There really isn't much of a breakin period except for the lubricants to get settled. By a week or two what ever accuracy you are getting is probably it. As some of the folks have said wind it fully, wear it all day and keep records if you want to know the results. Use an atomic clock or a good website like Time Zones - Current Time in every Time Zone of the World for a time standard.

My watch originally was about plus 6-7 seconds per 24. I found if I give the winding a little boost in the a.m. by rotating my wrist when I put it on about 25 times, it now is about plus 4. Keeping it fully wound will make it the most constent and will slow it down slightly if it is fast.


----------



## Twelve Crows (Mar 29, 2011)

Thanks.
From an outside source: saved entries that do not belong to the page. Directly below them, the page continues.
-- ==== Sys2Proof/Certificates/Slice0/Obligations.lean ====
section
/-! DEFINITION. The statements about the FM8 (OBLIGATIONS.json), from the numbered rules of the manual. A statement about a
command of the catalogue speaks of an admitted one (`Admitted`, Safety.lean): it says what the command's effect is, that
nothing else of the state changes (`bookkept`), and how it is answered. -/

open Sys2Proof Sys2Proof.Machine

/-! The queue of waiting commands. -/

/-- A step takes the command at the front of the queue and applies it to the state with the rest of the queue; on an empty
queue the FM8 stays as it is (a design choice: notes/assumptions/12.md). -/
def Obligations.StepRunsFrontCommand : Prop :=
  ∀ (c : Instr) (rest : List Instr) (s : State),
    step { s with pending := c :: rest } = exec c { s with pending := rest } ∧
      (s.pending = [] → step s = .next s)

/-! Commands of the catalogue as bytes and as judged (14 R414, 15 R443). -/

/-- Every well-formed command is read back from its code and its parameter bytes, whatever its parameters (15 R443 to
R465). -/
def Obligations.ParametersReadBackTheCommand : Prop :=
  ∀ c : Cmd, c.wf = true → parseCmd (codeOf c) (paramsOf c) = some c

/-- The checks of 14 R414 in their order, for a command on FMP or MCTP that the running cluster takes and that is alone due: each is
reached only when the ones before it pass, and a command it rejects has no effect beyond its traces (an autonomous table refused by the
lifecycle also sets LOCK_VIOL, 12 R380, and a load refused by the state its REJECT, 09 R266: the model's reading,
notes/assumptions/56.md). A command that fails the tag or the counter consumes no counter. -/
def Obligations.RejectedCommandAnswersFirstFailedStep : Prop :=
  ∀ (i : Instr) (f : Frame) (c : Cmd) (s : State), i.cmd? = some (f, c) → boxOf f.src = none → running s = true →
    f.wellFormed = true → f.device = s.nv.serial → duplicateOf (reqOf f c none s) s = none →
    (f.src = .mctp → f.assembled = true ∧ s.twb.eid ≠ 0) → f.stamp + 2 ≤ s.sys.tick →
    (∀ x, s.rcd.released = some x → x < f.stamp) → (∀ w ∈ s.rcd.merger, s.sys.tick < w.stamp + 2) →
    let r := reqOf f c none s
    let version := f.ifver.toNat = ifverN s ∨ f.ifver.toNat + 1 = ifverN s
    (¬version → ∃ t, exec i s = .next t ∧ t = bookkept s t ∧ t.net.ctr = s.net.ctr ∧ Answered f c .version t) ∧
    (version → tagOk s r = false →
      ∃ t, exec i s = .next t ∧ t = bookkept s t ∧ t.net.ctr = s.net.ctr ∧ Answered f c .authFail t) ∧
    (version → tagOk s r = true → ctrOk s f = false →
      ∃ t, exec i s = .next t ∧ t = bookkept s t ∧ t.net.ctr = s.net.ctr ∧ Answered f c .replay t) ∧
    (version → tagOk s r = true → ctrOk s f = true → mayDo r = false →
      ∃ t, exec i s = .next t ∧ t = bookkept s t ∧ Answered f c .denied t) ∧
    (version → tagOk s r = true → ctrOk s f = true → mayDo r = true → present s c = false →
      ∃ t, exec i s = .next t ∧ t = bookkept s t ∧ Answered f c .unsupported t) ∧
    (version → tagOk s r = true → ctrOk s f = true → mayDo r = true → present s c = true → paramsOk s c = false →
      ∃ t, exec i s = .next t ∧ t = bookkept s t ∧ Answered f c .badParam t) ∧
    (version → tagOk s r = true → ctrOk s f = true → mayDo r = true → present s c = true → paramsOk s c = true →
      ∀ x, stateReason s r c = some x →
        ∃ t, exec i s = .next t ∧
          t = { bookkept s t with sys := { s.sys with lockViol := s.sys.lockViol || x == 0x0C06 }, frd := (loadDenied c s).frd } ∧
          Answered f c .stateConflict t)

/-- What every admitted command leaves, whichever it is: its counter is the last one of its source and key, the floor stands
above it (14 R436), and the heartbeat counts it, but for one whose own signature or tag fails, AUTH_FAIL (12 R368). -/
def Obligations.AdmittedCommandConsumesItsCounter : Prop :=
  ∀ (i : Instr) (f : Frame) (c : Cmd) (s : State), i.cmd? = some (f, c) → Admitted f c s →
    ∃ t, exec i s = .next t ∧
      (¬Answered f c .authFail t → t.cool.hbTick = max s.cool.hbTick f.stamp ∧ t.cool.hbLost = false) ∧
      (f.key ≠ 0 → t.net.ctr = s.net.ctr.set (ctrIx f) f.ctr ∧ f.ctr.toNat ≤ t.nv.floor[ctrIx f].toNat) ∧
      (f.key = 0 → t.net.ctr = s.net.ctr ∧ t.nv.floor = s.nv.floor)

/-- A Read command (15 R445) and sys.heartbeat change nothing but the traces of a command, and the Read answers with its
data: rows SYS_CAPABILITIES, SYS_STATUS, POWER_STATUS, CRZ_STATUS, SUP_STATUS, STEER_STATUS, LEDGER_STATUS, FROND_STATUS,
SRS_STATUS, BUP_FLOOR_PLAN, BUP_JOURNAL_READ, BUP_STATUS, COOL_STATUS, TWB_STATUS, FW_STATUS, SEC_STATUS and
SYS_HEARTBEAT. -/
def Obligations.ReadCommandsAnswerWithData : Prop :=
  (∀ (i : Instr) (f : Frame) (c : Cmd) (s : State), i.cmd? = some (f, c) → isRead (codeOf c) = true → Admitted f c s →
    ∃ t, exec i s = .next t ∧ t = bookkept s t ∧ AnsweredWith f c .ok (readData (taken f c s) c) t) ∧
  (∀ (f : Frame) (s : State), Admitted f .sysHeartbeat s →
    ∃ t, exec (.sysHeartbeat f) s = .next t ∧ t = bookkept s t ∧ Answered f .sysHeartbeat .ok t)

/-! Envelope, rack, tray, Crozier and partition commands (15 R450 to R456). -/

/-- power.set_cap and power.set_envelope stage a set (07 R218); the cap is answered CAP_UNREACHABLE below what overhead,
headroom and parking leave (06 R188), the envelope waits for its store write (15 R448). -/
def Obligations.EnvelopeCommandsStageASet : Prop :=
  (∀ (f : Frame) (cap : Word) (s : State), Admitted f (.powerSetCap cap) s →
    ∃ t, exec (.powerSetCap f cap) s = .next t ∧
      t = { bookkept s t with brm := { s.brm with staged := some { envelopeNow s with cap := cap } } } ∧
      Answered f (.powerSetCap cap)
        (if ((10 * fld cap 0 16 : Nat) : Rat) <
            overheadW s + ((10 * fld cap 0 16 : Nat) : Rat) * ((fld s.str.cfg 12 4 : Nat) : Rat) / 100 +
              sumAcc (accList.filter fun n => decide (9 ≤ chState s n)) (parkedW s)
          then .capUnreachable else .ok) t) ∧
  (∀ (f : Frame) (p a r l b : Word) (s : State), Admitted f (.powerSetEnvelope p a r l b) s →
    ∃ t, exec (.powerSetEnvelope f p a r l b) s = .next t ∧
      t = { bookkept s t with brm := { s.brm with
        staged := some { envelopeNow s with peak := p, avg := a, ramp := r, tol := l, balMax := b } } } ∧
      AwaitsStore f (.powerSetEnvelope p a r l b) t)

/-- rack.power_on, rack.power_off and rack.reset on an attached FM8 in the state they ask for: the leader pulls SEQSYNC low for a
pulse, a follower is armed (04 R121, R126). rack.hold keeps the present power state in HOLD (04 R122); rack.detach leaves SEQSYNC
alone (04 R124); rack.join does nothing on an attached FM8 out of HOLD, attaches one that rests where the leader does, and takes one in
HOLD to the leader's resting state (04 R122, R124). The others leave channels, rails and targets as they are. -/
def Obligations.RackCommands : Prop :=
  (∀ (f : Frame) (s : State), Admitted f .rackPowerOn s → s.rack.detached = false → s.rack.state = 1 →
    (isLeader s = true → lineHigh s = true) →
    ∃ t, exec (.rackPowerOn f) s = .next t ∧
      t = { bookkept s t with rack := armedRack s s.rack, out := if isLeader s then .pulse 400 :: s.out else s.out } ∧
      Answered f .rackPowerOn .ok t) ∧
  (∀ (f : Frame) (grace flags : Byte) (s : State), Admitted f (.rackPowerOff grace flags) s → s.rack.detached = false →
    s.rack.state = 8 → (isLeader s = true → lineHigh s = true) →
    ∃ t, exec (.rackPowerOff f grace flags) s = .next t ∧
      t = { bookkept s t with
        rack := armedRack s { s.rack with grace := grace.toNat, immediate := flags.getLsbD 0 },
        out := if isLeader s then .pulse 400 :: s.out else s.out } ∧
      Answered f (.rackPowerOff grace flags) .ok t) ∧
  (∀ (f : Frame) (s : State), Admitted f .rackReset s → s.rack.detached = false → isLeader s = true → resting s = true →
    lineHigh s = true →
    ∃ t, exec (.rackReset f) s = .next t ∧ t = { bookkept s t with
        rack := { s.rack with driving := true, line := false, pulse := some (s.sys.tick + 200) }, out := .pulse 2000 :: s.out } ∧
      Answered f .rackReset .ok t) ∧
  (∀ (f : Frame) (s : State), Admitted f .rackHold s →
    ∃ t, exec (.rackHold f) s = .next t ∧ t.rack.state = 15 ∧ t.crz = s.crz ∧ t.acc = s.acc ∧
      (s.rack.state ≠ 15 → t.rack.heldP = some (pstate s) ∧ HostDue t 15) ∧
      (s.rack.state = 15 → t.rack = s.rack) ∧ t.rack.detached = s.rack.detached ∧ Answered f .rackHold .ok t) ∧
  (∀ (f : Frame) (s : State), Admitted f .rackDetach s →
    ∃ t, exec (.rackDetach f) s = .next t ∧
      t.rack = { s.rack with detached := true, driving := false, armed := false, pulse := none } ∧ t.crz = s.crz ∧ t.acc = s.acc ∧
      Answered f .rackDetach .ok t) ∧
  (∀ (f : Frame) (s : State), Admitted f .rackJoin s → s.rack.strapDetached = false → s.rack.detached = false →
    s.rack.state ≠ 15 →
    ∃ t, exec (.rackJoin f) s = .next t ∧ t = bookkept s t ∧ Answered f .rackJoin .ok t) ∧
  (∀ (f : Frame) (s : State), Admitted f .rackJoin s → s.rack.strapDetached = false →
    (s.rack.detached = true ∨ s.rack.state = 15) → (localState s = 1 ∨ localState s = 8) →
    leaderState s = some (localState s) →
    ∃ t, exec (.rackJoin f) s = .next t ∧ t.rack.state = localState s ∧ t.rack.detached = false ∧ t.crz = s.crz ∧
      t.acc = s.acc ∧ Answered f .rackJoin .ok t) ∧
  (∀ (f : Frame) (k : Fin 16) (s : State), Admitted f .rackJoin s → s.rack.strapDetached = false → s.rack.detached = false →
    s.rack.state = 15 → leaderState s = some k → (k = 1 ∨ k = 8) →
    ∃ t, exec (.rackJoin f) s = .next t ∧ t.rack.state = k ∧ t.rack.detached = false ∧ Answered f .rackJoin .ok t)

/-- On a detached tray tray.power_on enters rack state 2, whose tray target is T2, and tray.power_off the drain of rack state
9 (04 R124, 14 R441); tray.fault_clear, where it is permitted, lets the fault lines and latches go and enters rack state 0
(15 R451). -/
def Obligations.TrayCommands : Prop :=
  (∀ (f : Frame) (s : State), Admitted f .trayPowerOn s → s.rack.detached = true → s.rack.state ≠ 15 →
    convOk s trayChan = true →
    ∃ t, exec (.trayPowerOn f) s = .next t ∧ t.rack.state = 2 ∧ t.rack.detached = true ∧
      t.crz = { s.crz with chan := s.crz.chan.set 8 { s.crz.chan[(8 : Chan)] with target := 2 } } ∧ t.acc = s.acc ∧
      Answered f .trayPowerOn .ok t) ∧
  (∀ (f : Frame) (grace flags : Byte) (s : State), Admitted f (.trayPowerOff grace flags) s → s.rack.detached = true →
    s.rack.state ≠ 15 →
    ∃ t, exec (.trayPowerOff f grace flags) s = .next t ∧ t.rack.state = 9 ∧ t.rack.detached = true ∧
      t.rack.grace = grace.toNat ∧ t.rack.immediate = flags.getLsbD 0 ∧ t.crz = s.crz ∧ t.acc = s.acc ∧
      HostDue t 5 ∧ Answered f (.trayPowerOff grace flags) .ok t) ∧
  (∀ (f : Frame) (s : State), Admitted f .trayFaultClear s → safeRefuses s = none → critRefuses s = false →
    leakRefuses s = false →
    ∃ t, exec (.trayFaultClear f) s = .next t ∧ t.rack.state = 0 ∧ t.rack.trayfltDrive = false ∧
      t.rack.rackfltDrive = false ∧ t.rack.shdn = false ∧ t.rack.offLatch = false ∧ t.saf.safe = false ∧
      t.cool.crit = false ∧ (∀ c : Fin 10, t.cool.leak[c].latch = false) ∧
      (∀ n : Acc, t.crz.chan[accChan n].target = 0) ∧
      t.rack.detached = (s.rack.faultDetached || s.rack.strapDetached) ∧ Answered f .trayFaultClear .ok t)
I wound it completely and matched time with the US Naval Observatory clock. It looks like I'm now only gaining 1 second every four hours, but I'll keep tracking it for one week.


----------



## kyotousa (Oct 2, 2010)

Twelve Crows said:


> Thanks. I wound it completely and matched time with the US Naval Observatory clock. It looks like I'm now only gaining 1 second every four hours, but I'll keep tracking it for one week.


 time keeping def. varies by the position & temp.
mine usually vary month to month...from -3 ~ +2/day. As I just checked the time, this month is a good month gained 1 sec after 21 days.


----------



## Sean779 (Jul 23, 2007)

Eeeb said:


> Unscrew to the first position and twist back and forth to wind.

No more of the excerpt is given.